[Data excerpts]
[Start of Attachment]

-- ==== Sys2Proof/Machine/Flags.lean ====
section
/-! DEFINITION. What is computed from the state each time it is asked for: pin levels, sensed levels,
the judgement of the lanes at a strobe, the output pins RUNNING and LOCK, the verdict, and the flags
byte of STATUS. -/

namespace Sys2Proof.Machine

/-! ## Banks, pins and senses (01) -/

/-- A bank's settings. -/
def Output.bank (o : Output) : Bank → BankCfg
  | .a => o.bankA
  | .b => o.bankB
  | .c => o.bankC

/-- The settings of a lane's bank. -/
def Output.cfg (o : Output) (n : Lane) : BankCfg := o.bank (bankOf n)

/-- The pin level a held level stands for: 0 and 1 exchanged if the bank inverts (R5). -/
def Level.toPin (invert : Bool) : Level → Pin
  | .zero => .driven invert
  | .one => .driven (!invert)
  | .z => .released

/-- What a lane's pin presents (R5): released if its bank is disabled, if it is quarantined, or in
LOCKOUT; else the applied level under the bank's inversion. -/
def State.pinLevel (s : State) (n : Lane) : Pin :=
  if !(s.output.cfg n).enable || hasLane s.checker.quarantine n || s.engine.mode = .lockout
  then .released
  else s.output.applied[n].toPin (s.output.cfg n).invert

/-- The pin level sensed at a lane: what the assembly holds it at, else what the part drives, else 0
through the pull-down (R7). -/
def State.sensed (s : State) (a : Assembly) (n : Lane) : Bool :=
  if hasLane a.holds n then hasLane a.levels n else s.pinLevel n = .driven true

/-- The logical sense: the sensed pin level with the bank's inversion undone (R7). -/
def State.sense (s : State) (a : Assembly) (n : Lane) : Bool :=
  s.sensed a n ^^ (s.output.cfg n).invert

/-- The logical senses of all lanes, as records and map entries keep them. -/
def State.senses (s : State) (a : Assembly) : LaneSet := lanesWhere (s.sense a)

/-- A driven lane: its bank enabled, not quarantined, its applied level 0 or 1 (R8). -/
def State.drives (s : State) (n : Lane) : Bool :=
  (s.output.cfg n).enable && !hasLane s.checker.quarantine n && s.output.applied[n] != .z

/-! ## The judgement at a strobe (08) -/

/-- A level as the logical level it is; Z is none. -/
def Level.logical? : Level → Option Bool
  | .zero => some false
  | .one => some true
  | .z => none

/-- The logical level an expect code names; X is none. -/
def Expect.logical? : Expect → Option Bool
  | .e0 => some false
  | .e1 => some true
  | .x => none

/-- A mismatch (R129): the record expects 0 or 1 and lacks NOCHECK, the lane is not quarantined, and
its logical sense differs. Without a record, as in a survey step, there is none (R138). -/
def State.mismatch (s : State) (a : Assembly) (r : Option VectorRec) (n : Lane) : Bool :=
  match r with
  | none => false
  | some v =>
    match v.expect[n].logical? with
    | none => false
    | some e => !v.nocheck && !hasLane s.checker.quarantine n && s.sense a n != e

/-- A fault (R130): the lane is driven and its logical sense differs from its applied level. -/
def State.faulty (s : State) (a : Assembly) (n : Lane) : Bool :=
  s.drives n && s.output.applied[n].logical? != some (s.sense a n)

/-- The mismatch lane set of a strobe. -/
def State.mismatchSet (s : State) (a : Assembly) (r : Option VectorRec) : LaneSet :=
  lanesWhere (s.mismatch a r)

/-- The fault lane set of a strobe. -/
def State.faultSet (s : State) (a : Assembly) : LaneSet := lanesWhere (s.faulty a)

/-- The quarantined count (R128). -/
def Checker.quarantinedCount (c : Checker) : Nat := laneCount c.quarantine

/-! ## Engine pins and verdict (05) -/

/-- The RUNNING pin: asserted while RUNNING, WAITING or HELD (R74). -/
def Engine.runningPin (e : Engine) : Bool := e.mode.isLive

/-- The LOCK pin: asserted in LOCKOUT (R74). -/
def Engine.lockPin (e : Engine) : Bool := e.mode = .lockout

/-- The verdict worked out at a run end (R96). -/
def verdictOf (cause : StopCause) (failingSteps : Nat) (quarantineInRun continuityFail : Bool) :
    Verdict :=
  if 0 < failingSteps || quarantineInRun || continuityFail then .fail
  else if cause = .complete then .pass
  else .incomplete

/-! ## The flags byte of STATUS (R99, R178) -/

/-- Bit 0 LINK_ERROR, 1 NOTICE_LOST, 2 LOG_OVERFLOW, 3 SWAP_WAITING, 4 REFERENCE_PRESENT. -/
def State.statusFlags (s : State) : Byte :=
  BitVec.ofNat 8 (s.link.linkError.toNat + 2 * s.link.noticeLost.toNat
    + 4 * s.checker.logOverflow.toNat + 8 * s.rotation.swapWaiting.toNat
    + 16 * s.survey.referencePresent.toNat)

/-! ## Time left in a wait (R53) -/

/-- The remaining time in milliseconds, "rounded up to the next whole millisecond". -/
def WaitTimer.millis (w : WaitTimer) : Nat :=
  (w.remaining + (Config.ticksPerMs - 1)) / Config.ticksPerMs

end Sys2Proof.Machine
end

[End of Attachment]

• **Work item**:
Please reproduce, exactly as they appear above, the lines from the line containing "LOCKOUT; else the" up to and including the line containing "s.sense a n != e".

• **Response area**:
LOCKOUT; else the applied level under the bank's inversion. -/
def State.pinLevel (s : State) (n : Lane) : Pin :=
  if !(s.output.cfg n).enable || hasLane s.checker.quarantine n || s.engine.mode = .lockout
  then .released
  else s.output.applied[n].toPin (s.output.cfg n).invert

/-- The pin level sensed at a lane: what the assembly holds it at, else what the part drives, else 0
through the pull-down (R7). -/
def State.sensed (s : State) (a : Assembly) (n : Lane) : Bool :=
  if hasLane a.holds n then hasLane a.levels n else s.pinLevel n = .driven true

/-- The logical sense: the sensed pin level with the bank's inversion undone (R7). -/
def State.sense (s : State) (a : Assembly) (n : Lane) : Bool :=
  s.sensed a n ^^ (s.output.cfg n).invert

/-- The logical senses of all lanes, as records and map entries keep them. -/
def State.senses (s : State) (a : Assembly) : LaneSet := lanesWhere (s.sense a)

/-- A driven lane: its bank enabled, not quarantined, its applied level 0 or 1 (R8). -/
def State.drives (s : State) (n : Lane) : Bool :=
  (s.output.cfg n).enable && !hasLane s.checker.quarantine n && s.output.applied[n] != .z

/-! ## The judgement at a strobe (08) -/

/-- A level as the logical level it is; Z is none. -/
def Level.logical? : Level → Option Bool
  | .zero => some false
  | .one => some true
  | .z => none

/-- The logical level an expect code names; X is none. -/
def Expect.logical? : Expect → Option Bool
  | .e0 => some false
  | .e1 => some true
  | .x => none

/-- A mismatch (R129): the record expects 0 or 1 and lacks NOCHECK, the lane is not quarantined, and
its logical sense differs. Without a record, as in a survey step, there is none (R138). -/
def State.mismatch (s : State) (a : Assembly) (r : Option VectorRec) (n : Lane) : Bool :=
  match r with
  | none => false
  | some v =>
    match v.expect[n].logical? with
    | none => false
    | some e => !v.nocheck && !hasLane s.checker.quarantine n && s.sense a n != e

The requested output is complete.